General Depression or Reasonable Cause

Post by olliebear » Thu Mar 29, 2012 7:37 pm

Hi all,

I've been pretty depressed since the beginning of the year. I have suffered from anxiety & panic for about 8 years, but the severe depression is somewhat new for me. I guess I'm writing to ask for validation that I have a right to be depressed anyone in my situation would be as opposed to just being a depressed person. I'm sure I shouldn't be asking and that my feelings are valid as feelings but I need some outside opinions.

I've been supporting my retired mother and unemployed brother for over 4 years. I love them dearly and they are my mental support units (I'm co-dependent and can't drive more than a couple miles from home, etc.). That said I'm burnt out in my work, everything I work for has gone to their expenses. I have not paid down any of my own debts or saved anything because of this black hole. I think I hate my career (too many hours) but I'm not sure if its lack of reward or really hating the career. I can't abandon them but I'm also so very tired of it all. They are the only people I confide in and I can't allow myself to trust them because they have a stake in my continuing to work. On that point I think I want to change careers, I want to get out of the financial world and teach and work with people and shape futures. It would be costly to change over and I want my family to support me, but I feel like they won't genuinely because they need me right now.

I have no life of my own and only go to work and come home. I'm starting to get anxiety when I leave for work in the morning because I don't want to go. On top of that I have had a couple of panic attacks at the office (privately I run to my office and pop some Xanax). I feel like I need a break, but there is none in sight. I feel guilty about wanting a break when other people are desperately seeking work. And I don't know if I'm using the career change to run away from something, to just burry myself in something to avoid the lack of a life. The career change would require additional school, I already have an MBA and it'd be 4-5 years for a PhD.

Olliebear
:?:

OmahaIsBeautiful
Posts: 10
Joined: Sat May 30, 2009 8:01 pm

Re: General Depression or Reasonable Cause

Post by OmahaIsBeautiful » Fri Mar 30, 2012 6:50 pm

Hi Olliebear!

It makes perfect sense that you need to hear external validation of your feelings; hearing someone else say that it's okay to feel a certain way is something we all need sometimes. So: it's okay to feel depressed. It sounds like you are feeling very overwhelmed, and that is completely understandable! Take a moment to recognize how amazing it is that you are able to do so much. Congratulate yourself on your accomplishments and all of the hard work that you do!

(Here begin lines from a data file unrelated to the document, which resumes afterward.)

/-- R19, R103, R106, R108, R122, R124: LINK_INIT, ENTER_PROG and EXIT_PROG also write `S.prog_mode`, a pass also
`S.prog_mode`, `S.seq` and `S.rbuf`, and nothing more. The last clause, that the chip-erase pass leaves in `S.seq` page 0 and
its address, where R124 names only `S.seq.pass` and R24 gives both at pass start, and every other field as it was, is the
model's reading (log 13). -/
def Obligations.SessionOperationsChangeTheirOwnFieldsAlone : Prop :=
  ∀ (i : Instr) (s t : State), writesProgMode i = true ∨ passOf i ≠ .none → accepts i s = true → exec i s = .next t →
    t.cfg = s.cfg ∧ t.prm = s.prm ∧ t.phyOpen = s.phyOpen ∧ t.pin = s.pin ∧ t.bytesUsed = s.bytesUsed ∧
    t.fuseImage = s.fuseImage ∧ t.busy = s.busy ∧ t.refused = s.refused ∧ t.capInits = s.capInits ∧
    t.hostOps = s.hostOps ∧ (∀ o, imageByte t o = imageByte s o) ∧
    (writesProgMode i = true → t.seq = s.seq ∧ t.rbuf = s.rbuf) ∧
    (passOf i = .chipErase → t.seq = seqStarted s ∧ t.rbuf = s.rbuf)

/-- R17, R22, R34, R166: no step writes the configuration or a parameter, clears `S.refused`, or takes back an
observation. -/
def Obligations.NoStepRewritesConfigurationOrHistory : Prop :=
  ∀ s t : State, step s = .next t →
    t.cfg = s.cfg ∧ t.prm = s.prm ∧ (s.refused = true → t.refused = true) ∧ s.obs <+: t.obs

/-- Every operation makes a bounded number of capability calls, whatever the environment answers: the bound depends on the
operation, the parameters, the configuration and the watermark alone. The spec's own inference, "Every host operation
ends after a bounded number of capability calls, whatever the environment answers". -/
def Obligations.EveryOperationMakesBoundedlyManyCalls : Prop :=
  ∀ (i : Instr) (p : Params) (c : Cfg) (used : Nat), ∃ bound : Nat, ∀ s t : State, s.prm = p → s.cfg = c →
    s.bytesUsed = used → exec i s = .next t → (callsOf t.obs).length ≤ (callsOf s.obs).length + bound
end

As for your career, if you are interested in teaching, you might try applying as a summer school aide. I don't know what the laws are in your state, but in some states you can get a job as a teacher's assistant with an associate's degree in anything. You are more than qualified, and with a temporary position like that, you can get an idea of what it would be like to teach full-time and whether it would be worth it to you to consider going back to school. It may not be feasible, but it is something to consider.

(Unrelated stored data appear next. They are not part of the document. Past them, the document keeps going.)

theorem readPage_traced (accept : State → Bool) (linkCap dataCap : Nat) (linkCode dataCode : Int) (fuel : Nat) :
    Keeps (Traced ev) (readPage accept linkCap dataCap linkCode dataCode fuel) := by
  induction fuel with
  | zero => exact abortPage_traced _
  | succ fuel ih =>
    refine traced_getThen fun _ => traced_bind (pageRead_traced _ _).tryOp fun r => ?_
    cases r with
    | error _ =>
      refine traced_bind (countLink_traced _) fun _ => traced_ite (abortPage_traced _) ?_
      refine traced_bind linkInit_traced.tryOp fun r => ?_
      cases r with
      | error _ => exact abortPage_traced _
      | ok _ => exact traced_bind settle_traced fun _ => traced_bind (setStep_traced _) fun _ => ih
    | ok bytes =>
      exact traced_bind (setRbuf_traced _) fun _ => traced_getThen fun _ => traced_ite acceptPage_traced
        (traced_bind (countData_traced _) fun _ => traced_ite (abortPage_traced _)
          (traced_bind settle_traced fun _ => traced_bind (setStep_traced _) fun _ => ih))

theorem passBlankCheck_traced : Keeps (Traced true) passBlankCheck :=
  traced_getThen fun _ => walkPass_traced _ _ _ fun _ => readPage_traced _ _ _ _ _ _

theorem passVerify_traced : Keeps (Traced true) passVerify :=
  traced_getThen fun _ => walkPass_traced _ _ _ fun _ => readPage_traced _ _ _ _ _ _

theorem attemptWrite_traced (p : Nat) : Keeps (Traced ev) (attemptWrite p) := by
  refine traced_getThen fun _ => traced_ite (traced_pure _) (traced_bind (pageWrite_traced _ _).tryOp fun r => ?_)
  cases r <;> exact traced_pure _

theorem attempt_traced (p : Nat) : Keeps (Traced ev) (attempt p) := by
  refine traced_bind (attemptWrite_traced p) fun _ => traced_ite (traced_pure _) (traced_bind (onSeq_traced _) fun _ =>
    traced_getThen fun _ => traced_bind (pageRead_traced _ _).tryOp fun r => ?_)
  cases r with
  | error _ => exact traced_pure _
  | ok bytes => exact traced_bind (setRbuf_traced _) fun _ => traced_getThen fun _ => traced_pure _

theorem relink_traced : Keeps (Traced ev) relink := by
  refine traced_getThen fun _ => traced_bind linkInit_traced.tryOp fun r => ?_
  cases r with
  | error _ => exact traced_pure _
  | ok _ => exact traced_bind settle_traced fun _ => traced_pure _

theorem linkRecover_traced (skip : Bool) : Keeps (Traced ev) (linkRecover skip) :=
  traced_getThen fun _ => traced_bind (countLink_traced _) fun _ => traced_ite (traced_pure _)
    (traced_bind (onSeq_traced _) fun _ => relink_traced)

theorem dataRecover_traced : Keeps (Traced ev) dataRecover :=
  traced_getThen fun _ => traced_bind (countData_traced _) fun _ => traced_ite (traced_pure _) relink_traced

theorem escalate_traced : Keeps (Traced ev) escalate := by
  refine traced_bind (setStep_traced _) fun _ => traced_bind (onSeq_traced _) fun _ => traced_getThen fun _ =>
    traced_ite (traced_pure _) (traced_bind (pageErase_traced _).tryOp fun r => ?_)
  cases r with
  | error _ => exact traced_pure _
  | ok _ => exact traced_bind (onSeq_traced _) fun _ => traced_pure _

theorem blankRecover_traced : Keeps (Traced ev) blankRecover := by
  refine traced_bind (setStep_traced _) fun _ => traced_bind (onSeq_traced _) fun _ => traced_getThen fun _ =>
    traced_ite (traced_bind escalate_traced fun k => ?_) relink_traced
  cases k with
  | some c => exact traced_pure _
  | none => exact relink_traced

theorem recover_traced (c : AttemptEnd) : Keeps (Traced ev) (recover c) := by
  cases c with
  | success => exact traced_pure _
  | writeFail => exact linkRecover_traced _
  | readFail => exact linkRecover_traced _
  | blank => exact blankRecover_traced
  | mismatch => exact dataRecover_traced

theorem programPage_traced (p fuel : Nat) : Keeps (Traced ev) (programPage p fuel) := by
  induction fuel with
  | zero => exact traced_getThen fun _ => abortPage_traced _
  | succ fuel ih =>
    refine traced_bind (attempt_traced p) fun _ => traced_ite acceptPage_traced
      (traced_bind (recover_traced _) fun k => ?_)
    cases k with
    | some c => exact abortPage_traced c
    | none => exact traced_bind (setStep_traced _) fun _ => ih

theorem passProgram_traced : Keeps (Traced true) passProgram :=
  traced_getThen fun _ => walkPass_traced _ _ _ fun _ => programPage_traced _ _

end Sys2Proof.Machine
end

Hang in there! Remember that you are not alone!

bob p
Posts: 137
Joined: Sun Nov 14, 2010 11:52 pm

Re: General Depression or Reasonable Cause

Post by bob p » Mon Apr 09, 2012 6:15 am

it is great that you are helping your retired mom and unemployed brother, but i would let them know what you want and things might change in the future. you do deserve to go for your dreams. go for it.

LyndaLu
Posts: 794
Joined: Sun Oct 03, 2010 4:43 pm

Re: General Depression or Reasonable Cause

Post by LyndaLu » Mon Apr 09, 2012 11:07 pm

olliebear:
Well, I guess I know what the other side feels like now.
I am the "unemployed sister" in my family and have been unemployed now for 3 years.
I have been able to support myself financially through that entire time spending my
severance pay, my retirement fund and almost all of my unemployment insurance
benefits pay. I recently have begun to receive money from my sister, she is going to
be helping me out financially while I look for a job and as my unemployment insurance benefits
payments expire. I have a few more weeks of unemployment insurance benefit
payments. My sister works hard and she will be retiring in a couple of years. Here I sit
in my apartment, unemployed, and there she is working very, very hard at her job
every day. She is learning a new computer system at her job and she is very stressed about that.
I am here doing nothing for three years while trying to find a job that I am qualified for.
I have no education or computer skills. I WAS at my last job for 24 years, but my skills have
slowly been wasting away with my poor concentration and poor memory blinding me.
I guess that is all I have to say. I am so sorry that you have to support your mom and
your brother. I know times are tough, but you should not have to shoulder all of the weight.
You are strong, capable and intelligent. You are important.
God Bless.
Lynda

lucy knepp
Posts: 87
Joined: Fri Oct 21, 2011 8:31 pm

Re: General Depression or Reasonable Cause

Post by lucy knepp » Tue May 15, 2012 9:54 pm

I've suffered from depression and anxiety all my life. Sometimes I think it is in the genes. I don't know. I analyze and self evaluate all the time. I ask why I was born this way, why can't I enjoy life, why can't I be more motivated?
I go in circles. Everything I watch on television or hear or see anywhere I think too much about it and end up feeling depressed for one reason or another. It comes back to me which causes guilt. I want to focus on other people but it comes right back to me. I talk about how proud I am of my brother and sister and their accomplishments and then my mind goes to, why didn't I accomplish more. I think the biggest reason I am sad about my relationship with siblings is that I feel there's been a distance put between them and me. I remind myself and they remind me of the bond of love but I feel the cultural differences put a distance. We are not alike anymore. We are all individuals. They are allowed to have their own interests. I feel I got left behind. They love me I know that. They tell me life is choices.....they chose professional careers and I wanted a family. Of course you can have both I know that.............but they put everything in the one. I remind myself that there will always be lesser and greater persons than yourself. Don't compare yourself to others. You are a child of the universe, no less than the stars and the trees. Be proud of your work no matter what it is. Be happy with your own accomplishments big or small.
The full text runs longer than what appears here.